Friday, March 18, 2016

Anticipate the Wilting




The little one is in the back.  Second morning in a row she has been the first one to pile into the car.  Earliest one in usually names the tunes.  The morning ritual suggests that, unless neither girl can’t or won’t find something, they can pick the music.  “I’ve got it.” She offers.  I fiddle with the heater.  No matter what I do with it, there won’t be any impact till for the first five minutes of the drive, when you want it most. 

By the time the older one is seated, the younger one has “Turn Down For What?” playing out of her iPhone.  This appears to be just about the only line uttered in this song.  “We just heard that yesterday,” sighs the older one.   The younger one’s tastes predictably trail her older sister by about six months. By the time the younger one has the songs added to her playlist they’re yesterday’s news to the teenager in the car.

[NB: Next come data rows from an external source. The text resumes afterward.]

-- ==== Sys2Proof/Tests/Slice0.lean ====
section
/-! SUPPORT. Tests: for every statement with hypotheses, a state and operands that meet them; ill-formed commands that
WellFormed refuses; worked values of the spec. -/




namespace Sys2Proof.Tests

set_option Elab.async false
set_option linter.unusedVariables false

open Sys2Proof Sys2Proof.Machine Sys2Proof.Safety
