/-- Settles O12: a mooring by what its word holds, an alias write by the error met. -/
theorem mooringsAndAliasWrites : Obligations.MooringsAndAliasWrites := by
  unfold Obligations.MooringsAndAliasWrites
  refine ⟨fun s src d m tag hm hd hmn hserves hbank hon hst => ?_, fun s src d m tag hm hd hmn hserves hbank hon hst => ?_,
    fun s src d m tag hs hd hmn hserves hbank hon hst hepoch => ?_, fun s src d m tag hm hd hmn hserves hbank hon hst hown htag => ?_,
    fun s src d m tag hd hmn hserves hbank hon hst => ?_, fun s src o set data err hm herr hsrc hform ho hoff hreach hbank => ?_,
    fun s src o set data hquad hform ho hoff hreach hbank hon => ?_,
    fun s src o i set data hs hquad hinst hi hrun hab hform ho hoff hreach hbank hon => ?_⟩
  · refine ⟨_, (acquire_served hd hmn hserves hbank hon tag).trans (congrArg Host.Outcome.next (moorAcquire_free hst)),
      moor_setMoor hm d m (moorWord_lt (Nat.zero_le 1) _ _ _), memBut_setMoor s d m _, rfl⟩
  · refine ⟨_, (acquire_served hd hmn hserves hbank hon tag).trans (congrArg Host.Outcome.next (moorAcquire_broken hst)),
      moor_setMoor hm d m (moorWord_lt (Nat.le_refl 1) _ _ _), memBut_setMoor s d m _, rfl⟩
  · exact ⟨_, (acquire_served hd hmn hserves hbank hon tag).trans (congrArg Host.Outcome.next (moorAcquire_held hst hepoch)),
      fld_incFld_sat hs (by decide) rfl, regsBut_setFld _ _ _ _, rfl⟩
  · exact ⟨_, (release_served hd hmn hserves hbank hon tag).trans (congrArg Host.Outcome.next (moorRelease_owned hst hown htag)), moor_setMoor hm d m (by decide),
      memBut_setMoor s d m _, rfl⟩
  · exact ⟨_, (release_served hd hmn hserves hbank hon tag).trans (congrArg Host.Outcome.next (moorRelease_refused hst)),
      raised_raiseRec rfl rfl _ _ _ _, rfl⟩
  · have hcmd := aliasCmd_met (set := set) (err := err) hform ho hoff hreach hbank
    rw [if_neg herr] at hcmd
    have hlen := length_aliasBytes set (memRead_length s.mem (spBase + o) data.length)
    have hout : MemBut (spBase + o) data.length s (s.wr (spBase + o) (aliasBytes set (s.rd (spBase + o) data.length) data)) := fun x hx =>
      memByte_memWrite_out _ _ _ _ (by rwa [State.rd, hlen])
    by_cases hce : err = .ce
    · rw [if_pos hce] at hcmd
      obtain ⟨rs, hwrite, hregs⟩ := aliasWrite_spec (s := s.spadCe (o / spSize)) (set := set) hsrc hform ho hoff hreach hbank
      refine ⟨_, congrArg Host.Outcome.next (hcmd.trans hwrite), fun i hi => memByte_aliasBytes hm _ hi, hout, hregs, ?_, fun _ => ?_⟩
      · rw [if_pos hce]
        rfl
      · exact tget_tset_kept (fun _ => 0) s.net.ce (o / spSize) _ (Nat.succ_ne_zero _)
    · rw [if_neg hce] at hcmd
      obtain ⟨rs, hwrite, hregs⟩ := aliasWrite_spec (set := set) hsrc hform ho hoff hreach hbank
      refine ⟨_, congrArg Host.Outcome.next (hcmd.trans hwrite), fun i hi => memByte_aliasBytes hm _ hi, hout, hregs, ?_, fun h => absurd h hce⟩
      rw [if_neg hce]
  · have hcmd := (aliasCmd_met (set := set) (err := .ue) hform ho hoff hreach hbank).trans (if_pos rfl)
    have hue := aliasUe_on (src := src) hbank hon
    rw [hquad] at hue
    exact ⟨_, congrArg Host.Outcome.next (hcmd.trans hue), raised_raiseRec rfl rfl _ _ _ _, rfl, rfl⟩
  · have hcmd := (aliasCmd_met (set := set) (err := .ue) hform ho hoff hreach hbank).trans (if_pos rfl)
    have hue := aliasUe_on (src := src) hbank hon
    rw [hquad, if_pos rfl, hinst] at hue
    have hrun' := startAbort_running (s := s.raiseRec (s.addrLog (spBase + o)) (srcDie (o / spSize)) 0x0601 []) (cause := 0x0601) hrun hab
    have hflag := flag_setFld_one hs (.schInst i) SCH_INST_ABORTING (by decide) (by decide)
    have hset := regsBut_setFld s (.schInst i) SCH_INST_ABORTING 1
    obtain ⟨rs, hframe⟩ := onlyRegs_setFld s (.schInst i) SCH_INST_ABORTING 1
    have hframe' : (s.raiseRec (s.addrLog (spBase + o)) (srcDie (o / spSize)) 0x0601 []).setFld (.schInst i) SCH_INST_ABORTING 1 =
        { s.raiseRec (s.addrLog (spBase + o)) (srcDie (o / spSize)) 0x0601 [] with regs := rs } := by
      have h := congrArg State.regs hframe
      exact congrArg (fun x => { s.raiseRec (s.addrLog (spBase + o)) (srcDie (o / spSize)) 0x0601 [] with regs := x }) h
    rw [hframe'] at hrun'
    rw [hframe] at hflag hset
    exact ⟨_, congrArg Host.Outcome.next (hcmd.trans (hue.trans hrun')), raised_raiseRec (s := s) rfl rfl _ _ _ _, hflag, rfl, hset, rfl⟩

Next up, a song where the woman is insisting she is more beautiful than the girlfriend of the person to whom the song is directed.  She keeps repeating this over and over and then trying to rationalize why it’s tough being beautiful and why no one should hate her for being so hot.  She is “a ten” she claims.  Bile rises. I can’t help assert that this is a brainless thing to be singing about.  I state that it would be funny and indeed cool, if the person in point of fact had three nostrils and a flat frying pan face.  I already know, however that there is little ironic to this braggadocio.  And before I know it I’ve denigrated someone’s music once again.  I try to quiet down and listen, once again. 

My daughter informs me that this is “Pretty Girl Rock.”  Later I look up Pretty Girl Rock.  The song is sung by one Keri Hilson.  I found the video.  She does not have three nostrils and is objectively pretty.  I’m intrigued because the clip starts off with her as a Josephine Baker flapper and then skips two decades to cast her as an African American Andrew Sister.  But looking at her boasting, noting that she isn’t the youngest pop star out there, one can’t but help to anticipate the wilting and consider comeuppance looming in the corners of her face where crows’ feet are ready to clutch. “ahh well, a young woman, ain’t got nothing in the world these days.”



“Have a good day.”  Once I drop them off, I break out my iPhone and plug it in and turn up some loud Swedish rock and roll.  The music fills me as I overtake this Mercedes that is plodding ahead of me.